[THE TASK] Output only the lines below that start at the line containing "unit, cause and" and end at the line containing "(∀ m : MemAccess, faultCause d₀ m ≠", with both ends kept.

Saved entries:
((
/-! ## Frame memory, windows and queues -/

/-- Frame memory: an access that meets no fault and no poison changes no entry; one that is not allowed is recorded with its page, domain,
unit, cause and kind; a freed page returns when no reader holds a frame on it; a page query is remembered for its requester (R544, R556,
R563, R584, R585). Scrub and retirement: patrol's next page, clean, is counted; the end of a retirement's copy moves the page's bytes to
its spare, where its logical page now lies, and changes no other byte (R548, R551, R575). -/
def Obligations.FrameMemory : Prop :=
  (∀ (t : Ps) (s : State),
       let d₀ := arrive t s.dev
       alive d₀ = true →
       (∀ m : MemAccess, faultCause d₀ m = 0 → m.write = true → let g := (pte d₀ m.lpn).ppn * 1024 + m.granule.val
         rd d₀ (K.x1012_MB_STATE (stackOf d₀ g)) ≠ 1 → d₀.fm.poison.contains g = false → Makes (.memoryRead t m) s fun d => d = d₀) ∧
       (∀ m : MemAccess, faultCause d₀ m ≠ 0 → (∀ x, d₀.fm.faultCycle = some x → x.1 ≠ ctlCycle d₀) → Makes (.memoryRead t m) s fun d =>
         rd d K.x3806_FAULT_COUNT = min (rd d₀ K.x3806_FAULT_COUNT + 1) 0xFFFFFFFF ∧ rd d K.x3806_LAST_PAGE = m.lpn.val ∧
         rd d K.x3806_LAST_DOMAIN = m.domain.val ∧ rd d K.x3806_LAST_UNIT = m.unit.kind.val * 2 ^ 24 + m.unit.number.val ∧
         rd d K.x3806_LAST_CAUSE = faultCause d₀ m ∧ rd d K.x3806_LAST_KIND = (if m.write then 1 else 0) ∧
         rd d K.x3806_LAST_STC = stcNs d₀) ∧
       (∀ (lpn : Fin 524288) id n, tabFind d₀.fm.freeing lpn = some (id, n) → (pte d₀ lpn).v = true →
         (∀ p ∈ d₀.video.holds, ∀ h ∈ p.2, h.1 ≠ id ∨ n ≤ h.2) →
         (∀ p ∈ d₀.host.queues, ∀ x ∈ p.2.descs, ∀ h, x.hold = some h → h.1 ≠ id ∨ n ≤ h.2) →
         Makes (.pageFree t lpn) s fun d => (pte d lpn).v = false ∧ (pte d lpn).gen = ((pte d₀ lpn).gen + 1) % 2 ^ 32 ∧
           d.fm.freeLpn = d₀.fm.freeLpn ++ [lpn.val]) ∧
       (∀ acc v b, Accepted t acc K.x3808_QUERY v b s → Makes (.pageTableQuery t acc b) s fun d =>
         Entries [] d₀ d ∧ d.fm = d₀.fm ∧ queryPage d (reqId acc.req) = queryLpn d₀ (reqId acc.req) v)) ∧
  (∀ (t : Ps) (p : Fin 524288) (s : State),
       let d₀ := arrive t s.dev
       alive d₀ = true →
       (on d₀ K.x3810_PATROL_ENABLE = true → p.val < rd d₀ K.x3800_PAGES_TOTAL →
         patrolNext d₀ ((retiredList d₀).length + d₀.fm.copies.length) d₀.fm.patrolPos = p.val →
         p.val + 1 < rd d₀ K.x3800_PAGES_TOTAL → retiredList d₀ = [] → d₀.fm.suspects = [] → 1 ≤ d₀.ctl.paid.getD 4 0 →
         Makes (.patrolScrubPage t p []) s fun d =>
           rd d K.x3810_PASS_PAGES = rd d₀ K.x3810_PASS_PAGES + 1 ∧ rd d K.x3810_SUSPECT_ENTRIES = 0 ∧
           d.fm.patrolPos = p.val + 1 ∧ d.ctl.paid.getD 4 0 = d₀.ctl.paid.getD 4 0 - 1) ∧
       (∀ c, tabFind d₀.fm.copies p = some c → c.lpn < 524288 → c.spare ≠ p.val → memWf s.mem = true →
         ∃ d m, exec (.pageRetirementCopyEnd t p) s = .next { s with dev := d, mem := m } ∧
           (pte d c.lpn).ppn = c.spare ∧ (pte d c.lpn).gen = ((pte d₀ c.lpn).gen + 1) % 2 ^ 32 ∧ tabFind d.fm.copies p = none ∧
           (∀ o, o < 65536 → memGet m (c.spare * 65536 + o) = memGet s.mem (p * 65536 + o)) ∧
           ∀ a, a / 65536 ≠ p.val → a / 65536 ≠ c.spare → memGet m a = memGet s.mem a))
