theorem therm_raiseX (code entry old new dom q : Nat) (detail : List Byte) (sev : Option Nat) (d : Dev) :
    (raiseX code entry old new dom q detail sev d).therm = d.therm :=
  forAll_keeps _ _ Dev.therm (fun _ _ => therm_deliverTo _ _ _) _

@[simp] theorem therm_condition (k : Nat) (d : Dev) : (condition k d).therm = d.therm := therm_raiseX ..

@[simp] theorem therm_change (k v : Nat) (d : Dev) : (change k v d).therm = d.therm := by
  unfold change
  split
  · rfl
  · exact therm_raiseX ..

/-! ## Steps of enforcement (R758, R760, R761) -/

theorem rd_setShed {j : Nat} (h : isLost j = false) (n : Nat) (d : Dev) :
    rd (setShed n d) j = if K.x1602_SHED_STEP = j then n else rd d j := by
  unfold setShed
  split
  · next hn =>
    split
    · next hj => rw [← hj, hn]
    · rfl
  · exact rd_change_of_not_lost h _

theorem entered_setShed (n : Nat) (d : Dev) : (setShed n d).therm.entered = d.therm.entered := by
  unfold setShed
  split
  · rfl
  · rw [therm_change]; rfl

/-- A step of another value is taken now. -/
theorem stepAt_setShed {n : Nat} {d : Dev} (h : rd d K.x1602_SHED_STEP ≠ n) : (setShed n d).therm.stepAt = d.now := by
  rw [setShed, if_neg h, therm_change]
  rfl

/-- A new step moves SHED_STEP alone, and is dated. -/
theorem entriesE_setShed {n : Nat} {d : Dev} (h : rd d K.x1602_SHED_STEP ≠ n) :
    EntriesE [(K.x1602_SHED_STEP, n)] d (setShed n d) ∧ (setShed n d).therm.stepAt = d.now := by
  refine ⟨fun j hj => ?_, stepAt_setShed h⟩
  rw [rd_setShed hj, tabFind]
  split <;> rfl

/-- Enforcement keeps what a step and its date keep. -/
theorem enforceNext_keeps {β : Type} (g : Dev → β) (hs : ∀ n d, g (setShed n d) = g d)
    (ht : ∀ d, g (modTherm (fun t => { t with stepAt := d.now }) d) = g d) (was level : Nat) (d : Dev) :
    g (enforceNext was level d) = g d := by
  unfold enforceNext
  dsimp only
  split
  · exact hs ..
  · split
    · split
      · exact hs ..
      · split
        · split
          · exact hs ..
          · rfl
        · split
          · exact ht d
          · rfl
    · split
      · exact hs ..
      · rfl

theorem rd_enforceNext {j : Nat} (h : isLost j = false) (hj : K.x1602_SHED_STEP ≠ j) (was level : Nat) (d : Dev) :
    rd (enforceNext was level d) j = rd d j :=
  enforceNext_keeps (rd · j) (fun _ _ => (rd_setShed h ..).trans (if_neg hj)) (fun _ => rfl) was level d

theorem entered_enforceNext (was level : Nat) (d : Dev) : (enforceNext was level d).therm.entered = d.therm.entered :=
  enforceNext_keeps (·.therm.entered) entered_setShed (fun _ => rfl) was level d

/-! ## The request (R756, R757) -/

/-- The entries of the request: THROTTLE_FLAG and the two ceilings. -/
def requestKeys : List Nat := [K.x1602_THROTTLE_FLAG, K.x1602_CEILING_D2H_MBPS, K.x1602_CEILING_H2D_MBPS]

/-- The request keeps what its entries, its event and the end of the grace time keep. -/
theorem requestNext_keeps {β : Type} (g : Dev → β) (hw : ∀ k ∈ requestKeys, ∀ v d, g (wr k v d) = g d)
    (hc : ∀ d, g (condition K.x1602_THROTTLE_FLAG d) = g d) (ht : ∀ n d, g (modTherm (fun t => { t with graceEnd := n }) d) = g d)
    (was level : Nat) (d : Dev) : g (requestNext was level d) = g d := by
  have hflag := hw K.x1602_THROTTLE_FLAG (by decide)
  have hout := hw K.x1602_CEILING_D2H_MBPS (by decide)
  have hin := hw K.x1602_CEILING_H2D_MBPS (by decide)
  unfold requestNext
  dsimp only
  generalize hd : (if level = 0 then d else _) = d₁
  have h₁ : g d₁ = g d := by
    rw [← hd]
    split
    · rfl
    · rw [hout, hin]
  rw [← h₁]
  split
  · rw [hc, hflag, ht]
  · split
    · rw [hc, hflag, hout, hin]
    · rfl
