-- ==== Sys2Proof/Syntax.lean ====
section
/-! DEFINITION. The operations of spec/opcode_table.json (R3, R30), one constructor a row, and the lines of the
assembler notation (R35). -/

namespace Sys2Proof

/-- The three operations. The operands are the unsigned fields of the payload, taken as they are (R33), in the order of
the assembler notation (R35). The ignored bits of R32 are no operand. -/
inductive Instr where
  /-- `ENC r, g, b, a`: pack a GenericColor (R36). -/
  | enc (r g b a : Byte)
  /-- `ENC.RAW p`: pass a RawPacked value through (R37). -/
  | encRaw (p : Pixel)
  /-- `DEC p`: unpack a packed pixel (R46). -/
  | dec (p : Pixel)
deriving DecidableEq, Repr

/-- A literal of the assembler notation, its digits most significant first (R35). -/
inductive Literal where
  | decimal (digits : List (Fin 10))
  /-- Written with a leading `0x`. -/
  | hex (digits : List (Fin 16))
deriving DecidableEq, Repr

/-- A line of the assembler notation (R35). `enc3` is the only pseudo-instruction. -/
inductive AsmLine where
  | enc (r g b a : Literal)
  | enc3 (r g b : Literal)
  | encRaw (p : Literal)
  | dec (p : Literal)
deriving DecidableEq, Repr

end Sys2Proof
end

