-- ==== Sys2Proof/Machine/Operands.lean ====
section
/-! DEFINITION. Operand forms: the encoder's tagged input (R13), the fields of a pixel (R26), the bits ENC keeps of a
channel (R36), the narrowing of a 16-bit channel (R39). -/

namespace Sys2Proof.Machine

/-- The encoder operand the input ports carry: `enc_raw_sel` chooses, and the ports of the other form are not read
(R13, R37). -/
def encOperand (x : Inputs) : EncIn :=
  match x.encRawSel with
  | true => .raw x.encRaw
  | false => .generic x.encR x.encG x.encB x.encA

/-- `R5 = p[15:11]` (R26). -/
def redField (p : Pixel) : BitVec 5 := p.extractLsb' 11 5

/-- `G6 = p[10:5]` (R26). -/
def greenField (p : Pixel) : BitVec 6 := p.extractLsb' 5 6

/-- `B5 = p[4:0]` (R26). -/
def blueField (p : Pixel) : BitVec 5 := p.extractLsb' 0 5

/-- `(c >> 3)[4:0]`: the top five bits of a red or blue channel (R36). -/
def top5 (c : Byte) : BitVec 5 := (c >>> 3).setWidth 5

/-- `(c >> 2)[5:0]`: the top six bits of a green channel (R36). -/
def top6 (c : Byte) : BitVec 6 := (c >>> 2).setWidth 6

/-- The narrowing of a 16-bit channel to the encoder's 8 bits, `c16[15:8]`; done by whatever feeds the encoder (R39,
log 11). -/
def narrow (c : Channel) : Byte := c.extractLsb' 8 8

end Sys2Proof.Machine
end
))
[OUTPUT FOR THIS TASK]
unit, cause and kind; a freed page returns when no reader holds a frame on it; a page query is remembered for its requester (R544, R556,
R563, R584, R585). Scrub and retirement: patrol's next page, clean, is counted; the end of a retirement's copy moves the page's bytes to
its spare, where its logical page now lies, and changes no other byte (R548, R551, R575). -/
def Obligations.FrameMemory : Prop :=
  (∀ (t : Ps) (s : State),
       let d₀ := arrive t s.dev
       alive d₀ = true →
       (∀ m : MemAccess, faultCause d₀ m = 0 → m.write = true → let g := (pte d₀ m.lpn).ppn * 1024 + m.granule.val
         rd d₀ (K.x1012_MB_STATE (stackOf d₀ g)) ≠ 1 → d₀.fm.poison.contains g = false → Makes (.memoryRead t m) s fun d => d = d₀) ∧
       (∀ m : MemAccess, faultCause d₀ m ≠ 0 → (∀ x, d₀.fm.faultCycle = some x → x.1 ≠ ctlCycle d₀) → Makes (.memoryRead t m) s fun d =>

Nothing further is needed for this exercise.